** TASK PROMPT **
Once the line holding "(s.open_ off = false" is found in the listing below, write it out and each later line exactly, up to and including the one holding "t.rd b.evtOff = s.rd b.evtOff &&&".
----- SOURCE MATERIAL -----
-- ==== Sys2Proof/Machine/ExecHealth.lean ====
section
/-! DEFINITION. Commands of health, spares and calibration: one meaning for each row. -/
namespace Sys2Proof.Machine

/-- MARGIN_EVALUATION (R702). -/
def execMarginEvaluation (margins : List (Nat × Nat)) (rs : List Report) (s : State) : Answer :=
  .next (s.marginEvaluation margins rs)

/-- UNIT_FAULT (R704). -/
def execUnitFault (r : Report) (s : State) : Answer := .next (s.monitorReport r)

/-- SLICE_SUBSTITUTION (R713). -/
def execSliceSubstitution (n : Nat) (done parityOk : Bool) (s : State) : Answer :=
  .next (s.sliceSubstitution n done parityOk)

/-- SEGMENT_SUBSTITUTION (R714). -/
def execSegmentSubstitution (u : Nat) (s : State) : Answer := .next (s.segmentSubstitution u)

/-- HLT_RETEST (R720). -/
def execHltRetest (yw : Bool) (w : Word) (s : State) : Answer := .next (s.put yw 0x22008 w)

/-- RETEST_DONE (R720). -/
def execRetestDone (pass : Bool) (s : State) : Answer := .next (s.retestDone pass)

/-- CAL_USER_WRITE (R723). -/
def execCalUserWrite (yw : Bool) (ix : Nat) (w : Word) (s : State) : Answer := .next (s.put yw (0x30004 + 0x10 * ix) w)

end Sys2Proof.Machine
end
-----
----- SOURCE MATERIAL -----
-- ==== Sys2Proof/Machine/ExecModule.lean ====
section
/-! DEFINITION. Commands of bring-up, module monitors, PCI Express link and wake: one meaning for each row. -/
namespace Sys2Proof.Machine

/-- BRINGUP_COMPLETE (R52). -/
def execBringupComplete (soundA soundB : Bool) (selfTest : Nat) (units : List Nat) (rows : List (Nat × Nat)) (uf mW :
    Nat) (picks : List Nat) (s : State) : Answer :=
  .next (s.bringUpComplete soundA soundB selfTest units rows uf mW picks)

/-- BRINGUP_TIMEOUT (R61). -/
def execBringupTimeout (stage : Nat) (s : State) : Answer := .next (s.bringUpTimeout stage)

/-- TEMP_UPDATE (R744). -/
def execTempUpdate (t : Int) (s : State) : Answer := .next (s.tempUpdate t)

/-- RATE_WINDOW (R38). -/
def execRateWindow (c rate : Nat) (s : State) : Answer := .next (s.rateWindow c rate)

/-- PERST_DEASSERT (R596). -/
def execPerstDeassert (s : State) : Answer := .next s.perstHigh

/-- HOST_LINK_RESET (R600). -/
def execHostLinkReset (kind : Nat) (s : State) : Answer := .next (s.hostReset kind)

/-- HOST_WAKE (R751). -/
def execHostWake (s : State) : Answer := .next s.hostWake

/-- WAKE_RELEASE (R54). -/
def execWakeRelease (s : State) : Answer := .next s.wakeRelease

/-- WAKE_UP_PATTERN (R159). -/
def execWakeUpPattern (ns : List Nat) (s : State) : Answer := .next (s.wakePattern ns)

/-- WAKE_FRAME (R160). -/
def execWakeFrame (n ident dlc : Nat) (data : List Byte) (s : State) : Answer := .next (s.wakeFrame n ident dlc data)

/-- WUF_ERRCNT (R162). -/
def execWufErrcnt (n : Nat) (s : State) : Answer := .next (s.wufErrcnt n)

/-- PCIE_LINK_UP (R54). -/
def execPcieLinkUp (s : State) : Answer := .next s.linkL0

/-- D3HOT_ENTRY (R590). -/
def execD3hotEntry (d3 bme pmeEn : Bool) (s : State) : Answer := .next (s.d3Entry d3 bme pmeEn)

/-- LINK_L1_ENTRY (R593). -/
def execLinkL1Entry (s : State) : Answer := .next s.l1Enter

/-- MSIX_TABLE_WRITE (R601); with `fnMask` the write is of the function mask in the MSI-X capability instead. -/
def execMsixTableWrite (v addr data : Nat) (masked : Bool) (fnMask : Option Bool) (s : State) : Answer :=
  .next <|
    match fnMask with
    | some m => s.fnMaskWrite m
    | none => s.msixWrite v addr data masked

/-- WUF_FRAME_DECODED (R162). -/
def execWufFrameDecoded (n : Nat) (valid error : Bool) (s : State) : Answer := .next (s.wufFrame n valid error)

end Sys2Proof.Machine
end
-----
----- SOURCE MATERIAL -----
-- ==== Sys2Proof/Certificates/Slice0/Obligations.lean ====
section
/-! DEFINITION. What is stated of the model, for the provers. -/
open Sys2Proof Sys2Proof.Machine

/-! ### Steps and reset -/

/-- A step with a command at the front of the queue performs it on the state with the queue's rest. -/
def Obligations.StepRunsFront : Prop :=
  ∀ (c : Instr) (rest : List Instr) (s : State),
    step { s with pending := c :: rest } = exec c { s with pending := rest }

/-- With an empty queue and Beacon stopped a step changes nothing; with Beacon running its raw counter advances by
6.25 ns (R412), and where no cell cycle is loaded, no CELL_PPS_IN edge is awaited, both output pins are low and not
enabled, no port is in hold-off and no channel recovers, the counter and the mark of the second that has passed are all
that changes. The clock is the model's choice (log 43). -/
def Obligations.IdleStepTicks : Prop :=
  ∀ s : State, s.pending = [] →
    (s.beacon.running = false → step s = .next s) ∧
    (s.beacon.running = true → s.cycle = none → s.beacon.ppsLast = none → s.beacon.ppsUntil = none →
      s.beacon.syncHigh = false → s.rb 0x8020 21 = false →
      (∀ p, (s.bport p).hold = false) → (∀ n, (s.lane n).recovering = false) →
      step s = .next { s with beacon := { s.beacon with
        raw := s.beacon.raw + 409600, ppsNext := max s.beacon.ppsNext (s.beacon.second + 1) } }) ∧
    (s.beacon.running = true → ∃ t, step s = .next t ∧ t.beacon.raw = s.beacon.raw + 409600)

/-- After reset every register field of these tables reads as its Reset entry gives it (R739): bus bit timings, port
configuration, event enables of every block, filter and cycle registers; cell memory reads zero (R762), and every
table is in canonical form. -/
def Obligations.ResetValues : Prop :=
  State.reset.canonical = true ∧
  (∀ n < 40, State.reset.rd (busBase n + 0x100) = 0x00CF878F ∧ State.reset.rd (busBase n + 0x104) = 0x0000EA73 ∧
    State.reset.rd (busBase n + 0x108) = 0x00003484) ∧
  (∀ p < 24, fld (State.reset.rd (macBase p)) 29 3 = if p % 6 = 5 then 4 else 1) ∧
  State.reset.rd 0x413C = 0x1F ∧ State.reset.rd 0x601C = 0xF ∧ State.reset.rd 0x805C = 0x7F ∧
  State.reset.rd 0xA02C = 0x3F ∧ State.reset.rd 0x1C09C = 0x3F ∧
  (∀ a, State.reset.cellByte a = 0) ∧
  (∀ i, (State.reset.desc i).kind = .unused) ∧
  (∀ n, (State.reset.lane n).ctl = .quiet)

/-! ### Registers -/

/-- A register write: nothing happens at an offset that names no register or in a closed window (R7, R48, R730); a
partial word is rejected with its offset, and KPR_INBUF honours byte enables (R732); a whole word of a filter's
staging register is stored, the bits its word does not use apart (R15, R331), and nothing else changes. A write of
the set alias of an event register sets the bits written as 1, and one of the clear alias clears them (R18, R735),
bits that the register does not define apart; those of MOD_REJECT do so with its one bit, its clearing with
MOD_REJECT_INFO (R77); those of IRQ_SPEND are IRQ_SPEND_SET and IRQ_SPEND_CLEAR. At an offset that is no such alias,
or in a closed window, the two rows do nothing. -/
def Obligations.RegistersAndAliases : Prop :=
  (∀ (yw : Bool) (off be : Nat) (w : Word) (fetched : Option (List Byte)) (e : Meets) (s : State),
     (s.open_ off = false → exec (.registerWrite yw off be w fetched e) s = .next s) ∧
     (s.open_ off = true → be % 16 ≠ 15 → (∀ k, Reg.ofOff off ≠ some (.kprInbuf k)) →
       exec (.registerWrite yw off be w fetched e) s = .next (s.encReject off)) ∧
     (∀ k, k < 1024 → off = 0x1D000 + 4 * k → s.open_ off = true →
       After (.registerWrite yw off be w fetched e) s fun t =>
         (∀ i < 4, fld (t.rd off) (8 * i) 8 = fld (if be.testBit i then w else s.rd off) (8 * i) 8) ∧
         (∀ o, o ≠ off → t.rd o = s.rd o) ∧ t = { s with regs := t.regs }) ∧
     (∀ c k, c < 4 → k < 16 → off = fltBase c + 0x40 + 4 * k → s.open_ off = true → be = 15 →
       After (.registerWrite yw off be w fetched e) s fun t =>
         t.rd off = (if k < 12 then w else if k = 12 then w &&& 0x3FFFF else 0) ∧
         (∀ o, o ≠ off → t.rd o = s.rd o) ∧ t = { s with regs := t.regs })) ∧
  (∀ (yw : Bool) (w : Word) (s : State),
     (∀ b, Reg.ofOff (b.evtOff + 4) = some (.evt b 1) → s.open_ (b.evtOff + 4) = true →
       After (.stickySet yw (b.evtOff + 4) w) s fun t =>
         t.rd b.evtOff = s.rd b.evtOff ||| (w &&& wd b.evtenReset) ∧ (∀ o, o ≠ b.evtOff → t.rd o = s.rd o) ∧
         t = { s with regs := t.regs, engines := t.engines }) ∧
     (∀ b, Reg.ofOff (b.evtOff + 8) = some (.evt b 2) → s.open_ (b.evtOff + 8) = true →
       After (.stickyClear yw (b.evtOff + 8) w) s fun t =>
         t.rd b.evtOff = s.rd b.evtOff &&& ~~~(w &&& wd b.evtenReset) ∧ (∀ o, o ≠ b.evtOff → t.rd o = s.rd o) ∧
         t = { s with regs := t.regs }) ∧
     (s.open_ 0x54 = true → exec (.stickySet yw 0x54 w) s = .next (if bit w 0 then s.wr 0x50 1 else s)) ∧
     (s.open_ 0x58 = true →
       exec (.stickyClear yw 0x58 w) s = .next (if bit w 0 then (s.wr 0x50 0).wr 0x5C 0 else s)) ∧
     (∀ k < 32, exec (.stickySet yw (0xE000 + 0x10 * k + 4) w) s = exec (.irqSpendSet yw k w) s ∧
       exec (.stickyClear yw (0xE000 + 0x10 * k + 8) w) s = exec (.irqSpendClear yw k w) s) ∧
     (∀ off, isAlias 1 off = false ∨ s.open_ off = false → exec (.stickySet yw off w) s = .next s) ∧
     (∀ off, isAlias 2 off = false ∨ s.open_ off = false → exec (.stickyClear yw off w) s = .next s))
-----
** EXPECTED OUTPUT **
     (s.open_ off = false → exec (.registerWrite yw off be w fetched e) s = .next s) ∧
     (s.open_ off = true → be % 16 ≠ 15 → (∀ k, Reg.ofOff off ≠ some (.kprInbuf k)) →
       exec (.registerWrite yw off be w fetched e) s = .next (s.encReject off)) ∧
     (∀ k, k < 1024 → off = 0x1D000 + 4 * k → s.open_ off = true →
       After (.registerWrite yw off be w fetched e) s fun t =>
         (∀ i < 4, fld (t.rd off) (8 * i) 8 = fld (if be.testBit i then w else s.rd off) (8 * i) 8) ∧
         (∀ o, o ≠ off → t.rd o = s.rd o) ∧ t = { s with regs := t.regs }) ∧
     (∀ c k, c < 4 → k < 16 → off = fltBase c + 0x40 + 4 * k → s.open_ off = true → be = 15 →
       After (.registerWrite yw off be w fetched e) s fun t =>
         t.rd off = (if k < 12 then w else if k = 12 then w &&& 0x3FFFF else 0) ∧
         (∀ o, o ≠ off → t.rd o = s.rd o) ∧ t = { s with regs := t.regs })) ∧
  (∀ (yw : Bool) (w : Word) (s : State),
     (∀ b, Reg.ofOff (b.evtOff + 4) = some (.evt b 1) → s.open_ (b.evtOff + 4) = true →
       After (.stickySet yw (b.evtOff + 4) w) s fun t =>
         t.rd b.evtOff = s.rd b.evtOff ||| (w &&& wd b.evtenReset) ∧ (∀ o, o ≠ b.evtOff → t.rd o = s.rd o) ∧
         t = { s with regs := t.regs, engines := t.engines }) ∧
     (∀ b, Reg.ofOff (b.evtOff + 8) = some (.evt b 2) → s.open_ (b.evtOff + 8) = true →
       After (.stickyClear yw (b.evtOff + 8) w) s fun t =>
         t.rd b.evtOff = s.rd b.evtOff &&& ~~~(w &&& wd b.evtenReset) ∧ (∀ o, o ≠ b.evtOff → t.rd o = s.rd o) ∧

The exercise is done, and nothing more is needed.